Positive definite singular kernels on two-point homogeneous spaces

TL;DR

This paper investigates positive definite kernels with singularities on two-point homogeneous spaces, extending classical results to include kernels like Riesz kernels with singularities, and characterizes their positive definiteness.

Contribution

It extends classical positive definiteness results to kernels with singularities on two-point homogeneous spaces, including Riesz kernels, and provides new characterizations.

Findings

Derived analogs of Schoenberg's and Schur's lemmas for singular kernels.

Characterized positive definiteness of Riesz kernels on projective spaces.

Enhanced understanding of kernels with singularities in geometric analysis.

Abstract

We study positive definiteness of kernels $K(x,y)$ on two-point homogeneous spaces.
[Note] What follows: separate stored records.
/-- The block sequencer is finished, or held by a cause that counts. -/
def blockSeqWaits (s : State) (g : Grid) (b : Block) : Bool :=
  match b.phase with
  | .exited => true
  | .held h => match nextOfBlock s b with
    | .pop => decide (b.tokens.length < blockTokenLimit) && !(g.tokens.any fun t => t.seq == b.lastSeq + 1) && gridWaits s g
    | .own (.wait _ f) =>
      if f.toNat < 16 then !barOpen g.kernel b (s.wavesOf b.id) f.toNat 16
      else match groupOf b f with
        | some (e, j) => (s.groupEntry g e).gen == b.points.getD j 0
        | none => false
    | .own .acq => decide (b.tokens.length < blockTokenLimit) && !b.acqDone && (acqRoom s b g).isNone
    | .own (.swait a x) =>
      let off := (readB b a).toNat
      !genReached (readSync b off).gen ((readB b x).setWidth 16) && !syncPending s b off
    | _ => h == .voteRead && b.kPending != 0
  | _ => false

/-- A FEW that a full bit holds: its consumer has not exited (R97). -/
def fewHeld (s : State) (w : Wave) (r : SharedRange) (n : Nat) : Bool :=
  w.full.getLsbD n && !(partnerOf s w r).any fun c => c.phase == .exited

/-- A wave has exited, or is held by a cause that counts: a hold at a full/empty operation or a vote counts where that operation
itself waits (R232). -/
def waveWaits (s : State) (g : Grid) (b : Block) (w : Wave) : Bool :=
  match w.phase with
  | .exited => true
  | .held h => match nextOfWave s w with
    | .pop => !(b.tokens.any fun t => t.seq == w.lastSeq + 1) && blockSeqWaits s g b
    | .own (.wait _ f) => !barOpen g.kernel b (s.wavesOf b.id) f.toNat w.index
    | .own (.few f) => h == .fullEmpty && (rangeIndex w f.d).any fun q => fewHeld s w q.1 q.2
    | .own (.fer f) | .own (.fepeek f) => h == .fullEmpty && (rangeIndex w f.a).any fun q =>
        !(rangeHolder s w q.1).any fun x => x.full.getLsbD q.2
    | .own (.vote _ _ o _ _) => h == .vote && if o = 2 then b.votes.delivered.contains w.index
      else o == 3 && (b.gvotes.delivered.contains w.index || decide (g.votes.number < b.gvotes.number))
    | _ => false
  | _ => false

/-- A block is waiting: its sequencer and each of its waves that has not exited are finished or held by a cause that counts
(R232). -/
def blockWaiting (s : State) (g : Grid) (b : Block) : Bool := blockSeqWaits s g b && (s.wavesOf b.id).all (waveWaits s g b)

/-- A wave is halted by the watch bank, or held at EXIT with HALTED non-zero (R251, R363). -/
def watchHeld (w : Wave) : Bool := w.haltedWave || w.haltInfo != 0 || (w.phase == .exiting && w.halted != 0)

/-- An agent of the grid is halted by the watch bank, or held at EXIT with HALTED non-zero (R363). A gang halt holds every agent of
its launch, so that nothing is dispatched for it. -/
def watchHalted (s : State) (g : Grid) : Bool := (s.blocksOf g.id).any fun b => (s.wavesOf b.id).any watchHeld

/-- The dispatcher can place no further block of the grid. -/
def placesNone (s : State) (g : Grid) : Bool :=
  (List.range coresPerIsle).all fun c => (placement (demandPartition s g c) g c).isNone

/-- The progress watchdog of a grid that has not ended runs (R233). -/
def watchdogRuns (s : State) (g : Grid) : Bool :=
  dispatches s g && !gridEnded s g && gridWaits s g && !watchHalted s g &&
  ((s.blocksOf g.id).filter fun b => !b.ended).all (blockWaiting s g) && placesNone s g

/-- The watchdog reaches the timeout: the context takes the progress fault, which belongs to the grid (R233, R328, R343);
how long the watchdog runs is time, which the model leaves out (log 5). -/
def execProgressFault (grid : Nat) (s : State) : Host.Outcome State Fault Refusal :=
  match s.grid? grid with
  | some g => eventNext (if watchdogRuns s g then haltGrid s g 0x16 0 else s)
  | none => eventNext s

end Sys2Proof.Machine
end

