-- ==== Sys2Proof/Machine/Dispatch.lean ====
section
/-!
DEFINITION. Sys2Proof/Machine/Dispatch.lean: one arm for each constructor of Instr, each one direct call of its meaning.
-/

namespace Sys2Proof.Machine
open Sys2Proof
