/-- FEW, FER and FEPEEK (R97, R138). The producer writes where the bit is empty or its consumer has exited, and waits otherwise;
the consumer, of a full register, takes it as a pending result, and FER empties it; of an empty one it waits, or takes an
orphan-read fault; while its producer is still to be placed it waits. The other roles are illegal instructions. A pair's registers
have one declaration (R96). -/
def Obligations.FullEmpty : Prop :=
  (∀ (f : T1) (s : State) (w : Wave) (b : Block) (st : Standing) (r : SharedRange) (n : Nat), WaveTurn s w → WaveSized w →
    OperandsReady w [single f.a] [single f.d] → s.block? w.block = some b → waveStanding s w = some st →
    InRange w r n f.d f.a →
    (r.producer = false → exec (.few f) s = .next (haltWave (nextFresh s freshSpan) w 0x10 0 [])) ∧
    (r.producer = true → shapeRank (fieldRow w f.a) ≤ shapeRank (fieldRow w f.d) →
      let gone := ∀ c, partnerOf s w r = some c → c.phase = .exited
      (w.full.getLsbD n = true → ¬ gone → exec (.few f) s = .next (holdWave (nextFresh s freshSpan) w .fullEmpty)) ∧
      (w.full.getLsbD n = false ∨ gone → ∃ t w', exec (.few f) s = .next t ∧
        MemoryDone s { w with full := w.full ||| (1#8 <<< n) } 1 f.s [f.d] t w' ∧ w'.pending = w.pending ∧
        t = { s with waves := t.waves, fresh := t.fresh } ∧ Delivered w w' (participants w f.g) 0 f.s f.d
          (rowAt (fieldRow w f.a))))) ∧
  ∀ e ∈ ([(.fer, false), (.fepeek, true)] : List ((T1 → Instr) × Bool)),
    ∀ (f : T1) (s : State) (w h : Wave) (b : Block) (st : Standing) (r : SharedRange) (n : Nat) (d : Reg), WaveTurn s w →
    OperandsReady w [] [single f.d] → s.block? w.block = some b → waveStanding s w = some st → InRange w r n f.a f.d →
    regOf w f.d = some d →
    (r.producer = false → w.orphaned = false → partnerOf s w r = none →
      shapeRank (w.v.getD (r.first + n) .undeclared) ≤ shapeRank (fieldRow w f.d) →
      exec (e.1 f) s = .next (holdWave (nextFresh s freshSpan) w .fullEmpty)) ∧
    (r.producer = true → exec (e.1 f) s = .next (haltWave (nextFresh s freshSpan) w 0x10 0 [])) ∧
    (r.producer = false → rangeHolder s w r = some h → s.wave? h.id = some h →
      let row := h.v.getD (r.first + n) .undeclared
      shapeRank row ≤ shapeRank (fieldRow w f.d) → shapeRank (w.v.getD (r.first + n) .undeclared) = shapeRank row →
      (h.full.getLsbD n = false → exec (e.1 f) s = .next (if w.orphaned then haltWave (nextFresh s freshSpan) w 0x15 f.a.toNat []
        else holdWave (nextFresh s freshSpan) w .fullEmpty)) ∧
      (h.full.getLsbD n = true →
        let h' := if e.2 then h else { h with full := h.full &&& ~~~(1#8 <<< n) }
        ∃ t w', exec (e.1 f) s = .next t ∧ MemoryDone (s.putWave h') (if h.id = w.id then h' else w) 1 f.s [f.d] t w' ∧
          w'.pending = w.pending ++ [⟨[(d, row)], participants w f.g, none, []⟩] ∧
          t = { s with waves := t.waves, fresh := t.fresh }))

/-! ### Votes above the wave (R173, R175, R176) -/

namespace Sys2Proof.Machine

/-- The wave has a contributor, for a UNI vote an active thread (R173). -/
def voteClaims (m : BitVec 2) (exec : Mask) : Bool := m != 2 || exec != 0

/-- The instance goes on with another kd or mode, or a UNI contribution differs from the value so far (R176). -/
def voteClash (v : VoteState) (k : BitVec 3) (m : BitVec 2) (exec p : Mask) : Prop :=
  v.delivered ≠ [] ∧ (v.kd ≠ k ∨ v.mode ≠ m ∨ (m = 2 ∧ exec ≠ 0 ∧ v.claim = true ∧ v.value ≠ voteValue m exec p))

/-- The instance after a wave's contribution (R175). -/
def voteEntered (v : VoteState) (who : Nat) (k : BitVec 3) (m : BitVec 2) (exec p : Mask) : VoteState :=
  { v with kd := k, mode := m, given := v.given ++ [(who, voteClaims m exec, voteValue m exec p)] }

/-- What the contributions of an instance come to (R175, R176): under ANY whether some is 1, under ALL whether every one is, under UNI
the value that is claimed, 0 without a claim. -/
def VoteValues : Prop :=
  ∀ v : VoteState, v.mode ≠ 3 →
    (v.mode = 0 → (v.value = true ↔ ∃ q ∈ v.given, q.2.2 = true)) ∧ (v.mode = 1 → (v.value = true ↔ ∀ q ∈ v.given, q.2.2 = true)) ∧
    (v.mode = 2 → (v.value = true ↔ ∃ q ∈ v.given, q.2.1 = true ∧ q.2.2 = true)) ∧
    (v.claim = true ↔ ∃ q ∈ v.given, q.2.1 = true) ∧ v.delivered = v.given.map fun q => q.1

/-- VOTE at block and grid scope (R172 to R176): the wave's contribution enters the instance of its block, which makes the
block's kd pending at block scope and that of every part of its grid at grid scope (log 12 for a block that is placed again); a second
contribution to one instance waits; a clash is a scope fault. -/
def UpperVotes : Prop :=
  ∀ (k p : BitVec 3) (m : BitVec 2) (st : BitVec 3) (s : State) (w : Wave) (b : Block) (c : Standing) (g : Grid), WaveTurn s w →
    s.block? w.block = some b → waveStanding s w = some c → s.grid? b.grid = some g → m ≠ 3 → OperandsReady w [] [] →
    ¬ voteSplit m w.exec (predMask w p) → (∀ q ∈ s.partsOf g, s.grid? q.id = some q) →
    (w.index ∈ b.votes.delivered → exec (.vote k p 2 m st) s = .next (holdWave (nextFresh s freshSpan) w .vote)) ∧
    (w.index ∈ b.gvotes.delivered ∨ g.votes.number < b.gvotes.number →
      exec (.vote k p 3 m st) s = .next (holdWave (nextFresh s freshSpan) w .vote)) ∧
    (w.index ∉ b.votes.delivered →
      (voteClash b.votes k m w.exec (predMask w p) →
        exec (.vote k p 2 m st) s = .next (haltWave (nextFresh s freshSpan) w 0x11 p.toNat [])) ∧
      (¬ voteClash b.votes k m w.exec (predMask w p) →
        ∃ t w', exec (.vote k p 2 m st) s = .next t ∧ MemoryDone s { w with voteCount := w.voteCount + 1 } 1 st [] t w' ∧
          w'.pending = w.pending ∧ t = { s with waves := t.waves, blocks := t.blocks, fresh := t.fresh } ∧
          OtherBlocks s t b.id ∧ t.block? b.id = some { b with
            votes := voteEntered b.votes w.index k m w.exec (predMask w p), kPending := b.kPending ||| (1#8 <<< k.toNat) })) ∧
    (w.index ∉ b.gvotes.delivered → b.gvotes.number ≤ g.votes.number →
      (voteClash b.gvotes k m w.exec (predMask w p) →
        exec (.vote k p 3 m st) s = .next (haltWave (nextFresh s freshSpan) w 0x11 p.toNat [])) ∧
      (¬ voteClash b.gvotes k m w.exec (predMask w p) →
        ∃ t w', exec (.vote k p 3 m st) s = .next t ∧ MemoryDone s { w with gvoteCount := w.gvoteCount + 1 } 1 st [] t w' ∧
          w'.pending = w.pending ∧ t = { s with waves := t.waves, blocks := t.blocks, grids := t.grids, fresh := t.fresh } ∧
          OtherBlocks s t b.id ∧
          t.block? b.id = some { b with gvotes := voteEntered b.gvotes w.index k m w.exec (predMask w p) } ∧
          ∀ j, t.grid? j = (s.grid? j).map fun q =>
            if b.gvotes.number = g.votes.number ∧ q ∈ s.partsOf g then { q with kPending := q.kPending ||| (1#8 <<< k.toNat) } else q))

/-- Votes at wave, block and grid scope (R172 to R176). -/
def VoteWords : Prop := WaveVotes ∧ UpperVotes ∧ VoteValues

/-! ### Sequencer loads and stores (R139) -/

/-- No predicate of the context's watch bank is enabled (R352). -/
def Unwatched (s : State) (ctx : Nat) : Prop := ∀ c, s.ctx? ctx = some c → ∀ p ∈ c.watch, p.enabled = false

/-- The address of SLDG and SSTG is legal, and its doubleword translates to an unchecked page with good bytes. -/
structure SeqAccess (s : State) (c : Context) (isle : Nat) (a : Dword) (k : Access) (p : Place) : Prop where
  canonical : canonical a = true
  aligned   : a.toNat % 8 = 0
  found     : translate s c isle a k = .ok p
  unchecked : placeChecked p = false
  good      : farBad s p.loc 8 = false

/-- The address: the base register and eight times the index. -/
def seqTarget (base : Dword) (i : BitVec 6) : Dword := BitVec.ofNat 64 (base.toNat + 8 * i.toNat)

/-- The doubleword of a place. -/
def dwordAt (s : State) (p : Place) : Dword := BitVec.ofNat 64 (leNat (readLoc s p.loc 8))

/-- A doubleword has been stored, lowest byte first, and no other byte of the three memories has changed. -/
def StoredDword (s t : State) (l : Loc) (v : Dword) : Prop :=
  ∀ sp x, readByte (spaceOf t sp) x =
    if sp = l.space ∧ l.addr ≤ x ∧ x < l.addr + 8 then BitVec.ofNat 8 (v.toNat / 2 ^ (8 * (x - l.addr)))
    else readByte (spaceOf s sp) x

/-- SLDG at each scope: the doubleword goes to the register; address faults trap a wave and halt a sequencer (R139). -/
def SequencerLoads : Prop :=
  ∀ (c : BitVec 3) (d a : BitVec 5) (i : BitVec 6), staticLegal (.sldg c d a i) = true →
    (c = 1 → ∀ (s : State) (w : Wave) (b : Block) (st : Standing) (p : Place), WaveSeqTurn s w → WaveSized w →
      s.block? w.block = some b → waveStanding s w = some st → watchOn s w = none → Unwatched s b.ctx →
      let addr := seqTarget (seqReg w a.toNat) i
      (canonical addr = false → exec (.sldg c d a i) s = .next (takeTrap s w 1)) ∧
      (canonical addr = true → addr.toNat % 8 ≠ 0 → exec (.sldg c d a i) s = .next (takeTrap s w 2)) ∧
      (SeqAccess s st.ctx st.isle addr .load p → ∃ t w', exec (.sldg c d a i) s = .next t ∧ t.wave? w.id = some w' ∧
        OtherWaves s t w.id ∧ t = { s with waves := t.waves, cached := t.cached } ∧ WroteS w w' d.toNat (dwordAt s p))) ∧
    (c = 2 → ∀ (s : State) (b : Block) (x : Context) (p : Place), BlockTurn s b → BlockSized b → s.ctx? b.ctx = some x →
      Unwatched s b.ctx →
      let addr := seqTarget (b.b.getD a.toNat 0) i
      (canonical addr = false → exec (.sldg c d a i) s = .next (haltBlock s b 1 0 [])) ∧
      (canonical addr = true → addr.toNat % 8 ≠ 0 → exec (.sldg c d a i) s = .next (haltBlock s b 2 0 [])) ∧
      (SeqAccess s x b.isle addr .load p → ∃ t b', exec (.sldg c d a i) s = .next t ∧ t.block? b.id = some b' ∧
        OtherBlocks s t b.id ∧ t = { s with blocks := t.blocks, cached := t.cached } ∧ WroteB b b' d.toNat (dwordAt s p))) ∧
    (c = 3 → ∀ (s : State) (g : Grid) (x : Context) (p : Place), GridTurn s g → g.g.length = 16 → s.ctx? g.ctx = some x →
      Unwatched s g.ctx →
      let addr := seqTarget (g.g.getD a.toNat 0) i
      (canonical addr = false → exec (.sldg c d a i) s = .next (haltGrid s g 1 0)) ∧
      (canonical addr = true → addr.toNat % 8 ≠ 0 → exec (.sldg c d a i) s = .next (haltGrid s g 2 0)) ∧
      (SeqAccess s x g.isle addr .load p → ∃ t g', exec (.sldg c d a i) s = .next t ∧ t.grid? g.id = some g' ∧
        OtherGrids s t g.id ∧ t = { s with grids := t.grids, cached := t.cached } ∧ WroteG g g' d.toNat (dwordAt s p)))

/-- SSTG at each scope: the register is stored and the agent's block is no longer idempotent (R139, R234). -/
def SequencerStores : Prop :=
  ∀ (c : BitVec 3) (d a : BitVec 5) (i : BitVec 6), staticLegal (.sstg c d a i) = true →
    (c = 1 → ∀ (s : State) (w : Wave) (b : Block) (st : Standing) (p : Place), WaveSeqTurn s w → MemoriesWf s →
      s.block? w.block = some b → waveStanding s w = some st → watchOn s w = none → Unwatched s b.ctx →
      SeqAccess s st.ctx st.isle (seqTarget (seqReg w a.toNat) i) .store p →
      ∃ t, exec (.sstg c d a i) s = .next t ∧ t.wave? w.id = some { w with pc := w.pc + 4, phase := .ready } ∧
        OtherWaves s t w.id ∧ t.block? b.id = some { b with idem := false } ∧ OtherBlocks s t b.id ∧
        t = { s with waves := t.waves, blocks := t.blocks, cached := t.cached, hbm := t.hbm, peer := t.peer, host := t.host } ∧
        StoredDword s t p.loc (seqReg w d.toNat)) ∧
    (c = 2 → ∀ (s : State) (b : Block) (x : Context) (p : Place), BlockTurn s b → MemoriesWf s → s.ctx? b.ctx = some x → Unwatched s b.ctx →
      SeqAccess s x b.isle (seqTarget (b.b.getD a.toNat 0) i) .store p →
      ∃ t, exec (.sstg c d a i) s = .next t ∧ OtherBlocks s t b.id ∧
        t.block? b.id = some { b with idem := false, pc := b.pc + 4, phase := .ready } ∧
        t = { s with blocks := t.blocks, cached := t.cached, hbm := t.hbm, peer := t.peer, host := t.host } ∧
        StoredDword s t p.loc (b.b.getD d.toNat 0)) ∧
    (c = 3 → ∀ (s : State) (g : Grid) (x : Context) (p : Place), GridTurn s g → MemoriesWf s → s.ctx? g.ctx = some x → Unwatched s g.ctx →
      SeqAccess s x g.isle (seqTarget (g.g.getD a.toNat 0) i) .store p →
      ∃ t, exec (.sstg c d a i) s = .next t ∧ OtherGrids s t g.id ∧
        t.grid? g.id = some { g with pc := g.pc + 4, phase := .ready } ∧
        t = { s with grids := t.grids, cached := t.cached, hbm := t.hbm, peer := t.peer, host := t.host } ∧
        StoredDword s t p.loc (g.g.getD d.toNat 0))

end Sys2Proof.Machine

/-- SLDG and SSTG at each scope (R139). -/
def Obligations.SequencerMemory : Prop := SequencerLoads ∧ SequencerStores

/-! ### Runs (R105 to R108, R113, R250) -/

namespace Sys2Proof.Machine

/-- RUN: the whole run is fetched and checked before the wave enters it; it waits while an awaited tag is outstanding; the
temporaries read zero in it. A run that does not end in an ENDR, is too long, or declares more than four temporaries in the
trap handler is illegal. -/
def Runs : Prop :=
  ∀ (n l : BitVec 5) (a : BitVec 8) (s : State) (w : Wave) (st : Standing) (ws : List Word), WaveSeqTurn s w → n.toNat ≤ 8 →
    waveStanding s w = some st → ws.length = l.toNat + 2 →
    (∀ j, j < l.toNat + 2 → ∃ x, ws[j]? = some x ∧
      fetchWord s st.ctx st.isle (w.pc + BitVec.ofNat 64 (4 * (j + 1))) = .ok x ∧
      fetchBad s st.ctx st.isle (w.pc + BitVec.ofNat 64 (4 * (j + 1))) = false) →
    let legal := (w.tcode ≠ 0 → n.toNat ≤ 4) ∧ (ws.getD (l.toNat + 1) 0).toNat / 2 ^ 24 = 0x9F ∧
      (ws.take (l.toNat + 1)).countP (fun x => !isTx x) ≤ 24
    let awaits := ∃ j, j < 8 ∧ a.getLsbD j = true ∧ tagOutstanding w j = true
    (¬ legal → exec (.run n l a) s = .next (haltWave s w 0x10 0 [])) ∧
    (legal → ∃ t w', exec (.run n l a) s = .next t ∧ WaveStep s t w w' ∧
      (∀ j, j < 8 → w'.tags.getLsbD j = tagOutstanding w j ∧ tagOutstanding w' j = tagOutstanding w j) ∧
      (awaits → w' = { w with phase := .held .await, tags := w'.tags, tagRegs := w'.tagRegs }) ∧
      (¬ awaits → w' = { w with run := some ⟨w.pc, l.toNat + 1, n.toNat, ws⟩, t := List.replicate 8 (.g (List.replicate 64 0)),
                                inflight := [], pc := w.pc + 4, phase := .ready, tags := w'.tags, tagRegs := w'.tagRegs }))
As opposed to the classical case, which has been developed and studied in the existing literature, we allow the kernel to have an (integrable) singularity for $x=y$. Specifically, the Riesz kernel $d(x,y)^{-s}$ (where $d$ denotes some distance on the space) is a prominent example. We derive results analogous to Schoenberg's characterization of positive definite functions on the sphere, Schur's lemma on the positive definiteness of the product of positive definite functions, and Schoenberg's characterization of functions positive definite on all spheres. We use these results to better understand the behavior of the Riesz kernels for the geodesic and chordal distances on projective spaces.